When network access control (NAC) vendor Vernier Networks admitted it was quietly re-launching itself under a new name and approach, some in the industry suggested it was the beginning of difficult times in the NAC market.
One analyst suggested the NAC market had grown too crowded and that smaller companies would either follow Vernier's lead or go away because far fewer enterprises are adopting the technology than vendors had initially expected or hoped.
With that in mind, SearchSecurity.com spent the past week asking users, analysts and vendors the big question -- is NAC dead? After all, most enterprises seem to have dismissed NAC as too complicated and expensive for their environment, and as 451 Group Senior Analyst Paul Roberts noted, IT professionals have found ways to bolster access control using the technology they already have instead of investing in new NAC products.
Based on the feedback that has come in, the answer is no. It's not that IT professionals see no value in NAC, it's just that they're waiting for the market to mature. Many seem content to wait for bigger IT infrastructure vendors like Microsoft and Cisco to flesh out their NAC programs.
"We explored using off-the-shelf NAC solutions, including Vernier, and we concluded the technology is only good if you can cover every port in your company," said Dave Bixler, CISO for Siemens IT Solutions and Services Inc., a subsidiary of Munich-based Siemens AG. "We had to weigh if NAC was something we had to put at the top of our list or if we could wait 18 months to see what Microsoft does.

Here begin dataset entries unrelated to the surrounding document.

-- ==== Sys2Proof/Machine/VehicleCommands.lean ====
section
/-! DEFINITION. The vehicle inputs and the silence of the link. -/

namespace Sys2Proof.Machine

/-- A change of the debounced IGN (R166, R167, R171). -/
def execIgnChange (on : Bool) (s : State) : Result :=
  s.takes fun s =>
    ((s.pins fun p => { p with ign := on }).ended fun r => { r with ign := none }).onChange
      (s.works.vehicle.ign != on) fun s => s.atWorks fun w => w.ignChanged on

/-- A change of the debounced DPLUS (R166, R167). -/
def execDplusChange (on : Bool) (s : State) : Result :=
  s.takes fun s =>
    ((s.pins fun p => { p with dplus := on }).ended fun r => { r with dplus := none }).onChange
      (s.works.vehicle.dplus != on) fun s => s.atWorks fun w => w.dplusChanged on

/-- A change of the debounced DOOR (R166, R171). -/
def execDoorChange (opened : Bool) (s : State) : Result :=
  s.takes fun s =>
    ((s.pins fun p => { p with door := opened }).ended fun r => { r with door := none }).onChange
      (s.works.vehicle.door != opened) fun s => s.atWorks fun w => w.doorChanged opened

/-- The silence timer reaches the silence time (R168). -/
def execSilenceExpiry (s : State) : Result :=
  s.takes fun s => s.atWorks Works.silenceOut

end Sys2Proof.Machine
end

We decided we can wait."
Rich Mogull, a former Gartner analyst and founder of independent security consultancy Securosis, said many enterprises have taken Bixler's approach, which is bad news for the smaller NAC vendors.
"The NAC market faces a challenge because two of the biggest forces on Earth -- Cisco and Microsoft -- have decided they want the technology," he said. As a result, enterprises have frozen their NAC plans, waiting to see what happens with these two vendors. "Eventually getting NAC from a larger IT vendor makes sense to many companies that would rather have it built into their larger infrastructure than spend the money on a bolt-on NAC product," he added.
Bixler noted that his company is like a lot of Windows-based operations: They are waiting for Microsoft to release its Longhorn Server, and many hope that will be enough to meet their NAC requirements without the need to invest in the products of smaller vendors.
That doesn't mean smaller NAC vendors should be dismissed as an endangered species, Mogull said.
"In the long term, everyone will have to work with Cisco and Microsoft. On the other hand, Microsoft and Cisco haven't successfully provided all the manageability and functionality customers want, and that's where there's opportunity for the smaller companies that can understand that," he said.
Mike Chapple, an IT security professional with the University of Notre Dame, said he's not surprised to see some of the smaller players dropping out of the market, since they have a couple of strikes against them when compared to product offerings from the larger companies.
"I think many IT folks want to deal with as few vendors as possible to simplify their infrastructures, and when [you can] purchase a NAC solution from the same company that provides your switch gear, you don't lose sleep worrying about incompatibility issues," he said, adding that it's also hard to ignore that larger companies have more marketing muscle and can easily promote their products both within their existing customer base and with new customers.
In the final analysis, he said, instability in the NAC market should not be interpreted as the coming demise of NAC as a technology. The market is simply starting to mature and consolidate down to the major players.
"The major players will see a bigger piece of a bigger pie over the next few years as enterprises begin or continue NAC deployments," Chapple said.
Mogull agreed, saying that NAC isn't going to go away because it offers too much value to just disappear. "The bottom feeders of the market will go away, but not the technology itself," he said.
As enterprises try to sort out their NAC plans, Burton Group analyst Pete Lindstrom said it's important to think of NAC as an emergent property of all their products working together.
"[Enterprises] should evaluate all of their technical solutions' ability to integrate with each other," he said. "That typically means sticking to the fewest number of vendors possible."